(Stored data entries)
····················
theorem execUnitInternalFault_holds {phys detector : Nat} {s : State} (hO : Within pl sb s) (hP : [.out, .freeCount, .regs, .cons, .eph, .work, .mem, .serve, .px, .ptns, .ctl, .mgt, .alm, .tel, .ras] ⊆ pl) : Holds (InNext pl sb) (execUnitInternalFault phys detector s) := by
  unfold execUnitInternalFault
  repeat' first
    | with_reducible refine leaf_next ?_
    | with_reducible assumption
    | with_reducible refine ite_only ?_ ?_
    | with_reducible refine declareLost_only ?_ (subset_sub hP (by decide))
theorem execUnitInternalFault_only {phys detector : Nat} {s : State} {t : State} (hO : Within pl sb s) (hP : [.out, .freeCount, .regs, .cons, .eph, .work, .mem, .serve, .px, .ptns, .ctl, .mgt, .alm, .tel, .ras] ⊆ pl) (hE : execUnitInternalFault phys detector s = .next t) : Within pl sb t := by
  have k : Holds (InNext pl sb) (execUnitInternalFault phys detector s) := execUnitInternalFault_holds (phys := phys) (detector := detector) (s := s) hO hP
  rw [hE] at k; exact k.of

theorem execWakeTimeout_holds {phys : Nat} {s : State} (hO : Within pl sb s) (hP : [.out, .freeCount, .regs, .cons, .eph, .work, .mem, .serve, .px, .ptns, .ctl, .mgt, .alm, .tel, .ras] ⊆ pl) : Holds (InNext pl sb) (execWakeTimeout phys s) := by
  unfold execWakeTimeout
  repeat' first
    | with_reducible refine leaf_next ?_
    | with_reducible assumption
    | with_reducible refine ite_only ?_ ?_
    | with_reducible refine declareLost_only ?_ (subset_sub hP (by decide))
theorem execWakeTimeout_only {phys : Nat} {s : State} {t : State} (hO : Within pl sb s) (hP : [.out, .freeCount, .regs, .cons, .eph, .work, .mem, .serve, .px, .ptns, .ctl, .mgt, .alm, .tel, .ras] ⊆ pl) (hE : execWakeTimeout phys s = .next t) : Within pl sb t := by
  have k : Holds (InNext pl sb) (execWakeTimeout phys s) := execWakeTimeout_holds (phys := phys) (s := s) hO hP
  rw [hE] at k; exact k.of

theorem startReadmit_only {s : State} {phys : Nat} {drill : Bool} (hO : Within pl sb s) (hP : [.cons, .ras] ⊆ pl) : Within pl sb (startReadmit s phys drill) := by
  unfold startReadmit
  repeat' first
    | with_reducible assumption
    | with_reducible refine modCon_only ?_ (subset_sub hP (by decide))
    | with_reducible refine modRas_only ?_ (subset_sub hP (by decide))

theorem restorePages_only {s : State} {l : Nat} (hO : Within pl sb s) (hP : [.work] ⊆ pl) : Within pl sb (restorePages s l) := by
  unfold restorePages
  repeat' first
    | with_reducible assumption
    | with_reducible refine foldl_only ?_ fun _ _ _ => ?_
    | with_reducible refine sramWrite_only ?_ (subset_sub hP (by decide))
    | (extract_lets +onlyGivenNames -underBinder x; refine cut_only (ps := pl) (s := sb) (a := x) ?_ ?_; unfold x; rotate_left; clear_value x; intro hx)
    | (extract_lets +onlyGivenNames -underBinder x; (try unfold x); clear x)
    | split

theorem execReplayStart_holds {spare : Nat} {s : State} (hO : Within pl sb s) (hP : [.regs, .cons, .work, .ctl, .ras] ⊆ pl) : Holds (InNext pl sb) (execReplayStart spare s) := by
  unfold execReplayStart
  repeat' first
    | with_reducible refine leaf_next ?_
    | with_reducible assumption
    | with_reducible refine ite_only ?_ ?_
    | with_reducible refine odRaise_only ?_ (subset_sub hP (by decide))
    | with_reducible refine raiseReg_only ?_ (subset_sub hP (by decide))
    | with_reducible refine restorePages_only ?_ (subset_sub hP (by decide))
    | with_reducible refine startReadmit_only ?_ (subset_sub hP (by decide))
    | with_reducible refine modRas_only ?_ (subset_sub hP (by decide))
    | (extract_lets +onlyGivenNames -underBinder x; refine cut_only (ps := pl) (s := sb) (a := x) ?_ ?_; unfold x; rotate_left; clear_value x; intro hx)
    | (extract_lets +onlyGivenNames -underBinder x; (try unfold x); clear x)
    | split
theorem execReplayStart_only {spare : Nat} {s : State} {t : State} (hO : Within pl sb s) (hP : [.regs, .cons, .work, .ctl, .ras] ⊆ pl) (hE : execReplayStart spare s = .next t) : Within pl sb t := by
  have k : Holds (InNext pl sb) (execReplayStart spare s) := execReplayStart_holds (spare := spare) (s := s) hO hP
  rw [hE] at k; exact k.of

theorem writeReadmit_holds {s : State} {phys : Nat} (hO : Within pl sb s) (hP : [.cons, .ctl, .ras] ⊆ pl) : Holds (InFst pl sb) (writeReadmit s phys) := by
  unfold writeReadmit
  repeat' first
    | with_reducible refine ite_holds ?_ ?_
    | with_reducible refine leaf_fst ?_
    | with_reducible assumption
    | with_reducible refine ite_only ?_ ?_
    | with_reducible refine odSet_only ?_ (subset_sub hP (by decide))
    | with_reducible refine startReadmit_only ?_ (subset_sub hP (by decide))
    | (extract_lets +onlyGivenNames -underBinder x; refine cut_only (ps := pl) (s := sb) (a := x) ?_ ?_; unfold x; rotate_left; clear_value x; intro hx)
    | (extract_lets +onlyGivenNames -underBinder x; (try unfold x); clear x)
theorem writeReadmit_only_eq {s : State} {phys : Nat} {ra : State} {rb : Nat} (hO : Within pl sb s) (hP : [.cons, .ctl, .ras] ⊆ pl) (hE : writeReadmit s phys = (ra, rb)) : Within pl sb ra := by
  have k : Holds (InFst pl sb) (writeReadmit s phys) := writeReadmit_holds (s := s) (phys := phys) hO hP
  rw [hE] at k; exact k.of
theorem writeReadmit_only {s : State} {phys : Nat} (hO : Within pl sb s) (hP : [.cons, .ctl, .ras] ⊆ pl) : Within pl sb (writeReadmit s phys).1 := (writeReadmit_holds (s := s) (phys := phys) hO hP).of

theorem execReadmitDone_holds {phys result : Nat} {s : State} (hO : Within pl sb s) (hP : [.out, .regs, .cons, .work, .mem, .ctl, .mgt, .alm, .tel, .ras] ⊆ pl) : Holds (InNext pl sb) (execReadmitDone phys result s) := by
  unfold execReadmitDone
  repeat' first
    | with_reducible refine leaf_next ?_
    | with_reducible assumption
    | with_reducible refine ite_only ?_ ?_
    | with_reducible refine modCon_only ?_ (subset_sub hP (by decide))
    | with_reducible refine odSet_only ?_ (subset_sub hP (by decide))
    | with_reducible refine rasEvent_only ?_ (subset_sub hP (by decide))
    | with_reducible refine sramClear_only ?_ (subset_sub hP (by decide))
    | with_reducible refine modRas_only ?_ (subset_sub hP (by decide))
    | (extract_lets +onlyGivenNames -underBinder x; refine cut_only (ps := pl) (s := sb) (a := x) ?_ ?_; unfold x; rotate_left; clear_value x; intro hx)
    | (extract_lets +onlyGivenNames -underBinder x; (try unfold x); clear x)
    | split
theorem execReadmitDone_only {phys result : Nat} {s : State} {t : State} (hO : Within pl sb s) (hP : [.out, .regs, .cons, .work, .mem, .ctl, .mgt, .alm, .tel, .ras] ⊆ pl) (hE : execReadmitDone phys result s = .next t) : Within pl sb t := by
  have k : Holds (InNext pl sb) (execReadmitDone phys result s) := execReadmitDone_holds (phys := phys) (result := result) (s := s) hO hP
  rw [hE] at k; exact k.of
····················
[EXERCISE REQUIREMENTS] Output the data in full, exactly as it stands.

[FINISHED TASK]
theorem execUnitInternalFault_holds {phys detector : Nat} {s : State} (hO : Within pl sb s) (hP : [.out, .freeCount, .regs, .cons, .eph, .work, .mem, .serve, .px, .ptns, .ctl, .mgt, .alm, .tel, .ras] ⊆ pl) : Holds (InNext pl sb) (execUnitInternalFault phys detector s) := by
  unfold execUnitInternalFault
  repeat' first
    | with_reducible refine leaf_next ?_
    | with_reducible assumption
    | with_reducible refine ite_only ?_ ?_
    | with_reducible refine declareLost_only ?_ (subset_sub hP (by decide))
theorem execUnitInternalFault_only {phys detector : Nat} {s : State} {t : State} (hO : Within pl sb s) (hP : [.out, .freeCount, .regs, .cons, .eph, .work, .mem, .serve, .px, .ptns, .ctl, .mgt, .alm, .tel, .ras] ⊆ pl) (hE : execUnitInternalFault phys detector s = .next t) : Within pl sb t := by
  have k : Holds (InNext pl sb) (execUnitInternalFault phys detector s) := execUnitInternalFault_holds (phys := phys) (detector := detector) (s := s) hO hP
  rw [hE] at k; exact k.of

theorem execWakeTimeout_holds {phys : Nat} {s : State} (hO : Within pl sb s) (hP : [.out, .freeCount, .regs, .cons, .eph, .work, .mem, .serve, .px, .ptns, .ctl, .mgt, .alm, .tel, .ras] ⊆ pl) : Holds (InNext pl sb) (execWakeTimeout phys s) := by
  unfold execWakeTimeout
  repeat' first
    | with_reducible refine leaf_next ?_
    | with_reducible assumption
    | with_reducible refine ite_only ?_ ?_
    | with_reducible refine declareLost_only ?_ (subset_sub hP (by decide))
theorem execWakeTimeout_only {phys : Nat} {s : State} {t : State} (hO : Within pl sb s) (hP : [.out, .freeCount, .regs, .cons, .eph, .work, .mem, .serve, .px, .ptns, .ctl, .mgt, .alm, .tel, .ras] ⊆ pl) (hE : execWakeTimeout phys s = .next t) : Within pl sb t := by
  have k : Holds (InNext pl sb) (execWakeTimeout phys s) := execWakeTimeout_holds (phys := phys) (s := s) hO hP
  rw [hE] at k; exact k.of

theorem startReadmit_only {s : State} {phys : Nat} {drill : Bool} (hO : Within pl sb s) (hP : [.cons, .ras] ⊆ pl) : Within pl sb (startReadmit s phys drill) := by
  unfold startReadmit
  repeat' first
    | with_reducible assumption
    | with_reducible refine modCon_only ?_ (subset_sub hP (by decide))
    | with_reducible refine modRas_only ?_ (subset_sub hP (by decide))

theorem restorePages_only {s : State} {l : Nat} (hO : Within pl sb s) (hP : [.work] ⊆ pl) : Within pl sb (restorePages s l) := by
  unfold restorePages
  repeat' first
    | with_reducible assumption
    | with_reducible refine foldl_only ?_ fun _ _ _ => ?_
    | with_reducible refine sramWrite_only ?_ (subset_sub hP (by decide))
    | (extract_lets +onlyGivenNames -underBinder x; refine cut_only (ps := pl) (s := sb) (a := x) ?_ ?_; unfold x; rotate_left; clear_value x; intro hx)
    | (extract_lets +onlyGivenNames -underBinder x; (try unfold x); clear x)
    | split

theorem execReplayStart_holds {spare : Nat} {s : State} (hO : Within pl sb s) (hP : [.regs, .cons, .work, .ctl, .ras] ⊆ pl) : Holds (InNext pl sb) (execReplayStart spare s) := by
  unfold execReplayStart
  repeat' first
    | with_reducible refine leaf_next ?_
    | with_reducible assumption
    | with_reducible refine ite_only ?_ ?_
    | with_reducible refine odRaise_only ?_ (subset_sub hP (by decide))
    | with_reducible refine raiseReg_only ?_ (subset_sub hP (by decide))
    | with_reducible refine restorePages_only ?_ (subset_sub hP (by decide))
    | with_reducible refine startReadmit_only ?_ (subset_sub hP (by decide))
    | with_reducible refine modRas_only ?_ (subset_sub hP (by decide))
    | (extract_lets +onlyGivenNames -underBinder x; refine cut_only (ps := pl) (s := sb) (a := x) ?_ ?_; unfold x; rotate_left; clear_value x; intro hx)
    | (extract_lets +onlyGivenNames -underBinder x; (try unfold x); clear x)
    | split
theorem execReplayStart_only {spare : Nat} {s : State} {t : State} (hO : Within pl sb s) (hP : [.regs, .cons, .work, .ctl, .ras] ⊆ pl) (hE : execReplayStart spare s = .next t) : Within pl sb t := by
  have k : Holds (InNext pl sb) (execReplayStart spare s) := execReplayStart_holds (spare := spare) (s := s) hO hP
  rw [hE] at k; exact k.of

theorem writeReadmit_holds {s : State} {phys : Nat} (hO : Within pl sb s) (hP : [.cons, .ctl, .ras] ⊆ pl) : Holds (InFst pl sb) (writeReadmit s phys) := by
  unfold writeReadmit
  repeat' first
    | with_reducible refine ite_holds ?_ ?_
    | with_reducible refine leaf_fst ?_
    | with_reducible assumption
    | with_reducible refine ite_only ?_ ?_
    | with_reducible refine odSet_only ?_ (subset_sub hP (by decide))
    | with_reducible refine startReadmit_only ?_ (subset_sub hP (by decide))
    | (extract_lets +onlyGivenNames -underBinder x; refine cut_only (ps := pl) (s := sb) (a := x) ?_ ?_; unfold x; rotate_left; clear_value x; intro hx)
    | (extract_lets +onlyGivenNames -underBinder x; (try unfold x); clear x)
theorem writeReadmit_only_eq {s : State} {phys : Nat} {ra : State} {rb : Nat} (hO : Within pl sb s) (hP : [.cons, .ctl, .ras] ⊆ pl) (hE : writeReadmit s phys = (ra, rb)) : Within pl sb ra := by
  have k : Holds (InFst pl sb) (writeReadmit s phys) := writeReadmit_holds (s := s) (phys := phys) hO hP
  rw [hE] at k; exact k.of
theorem writeReadmit_only {s : State} {phys : Nat} (hO : Within pl sb s) (hP : [.cons, .ctl, .ras] ⊆ pl) : Within pl sb (writeReadmit s phys).1 := (writeReadmit_holds (s := s) (phys := phys) hO hP).of

theorem execReadmitDone_holds {phys result : Nat} {s : State} (hO : Within pl sb s) (hP : [.out, .regs, .cons, .work, .mem, .ctl, .mgt, .alm, .tel, .ras] ⊆ pl) : Holds (InNext pl sb) (execReadmitDone phys result s) := by
  unfold execReadmitDone
  repeat' first
    | with_reducible refine leaf_next ?_
    | with_reducible assumption
    | with_reducible refine ite_only ?_ ?_
    | with_reducible refine modCon_only ?_ (subset_sub hP (by decide))
    | with_reducible refine odSet_only ?_ (subset_sub hP (by decide))
    | with_reducible refine rasEvent_only ?_ (subset_sub hP (by decide))
    | with_reducible refine sramClear_only ?_ (subset_sub hP (by decide))
    | with_reducible refine modRas_only ?_ (subset_sub hP (by decide))
    | (extract_lets +onlyGivenNames -underBinder x; refine cut_only (ps := pl) (s := sb) (a := x) ?_ ?_; unfold x; rotate_left; clear_value x; intro hx)
    | (extract_lets +onlyGivenNames -underBinder x; (try unfold x); clear x)
    | split
theorem execReadmitDone_only {phys result : Nat} {s : State} {t : State} (hO : Within pl sb s) (hP : [.out, .regs, .cons, .work, .mem, .ctl, .mgt, .alm, .tel, .ras] ⊆ pl) (hE : execReadmitDone phys result s = .next t) : Within pl sb t := by
  have k : Holds (InNext pl sb) (execReadmitDone phys result s) := execReadmitDone_holds (phys := phys) (result := result) (s := s) hO hP
  rw [hE] at k; exact k.of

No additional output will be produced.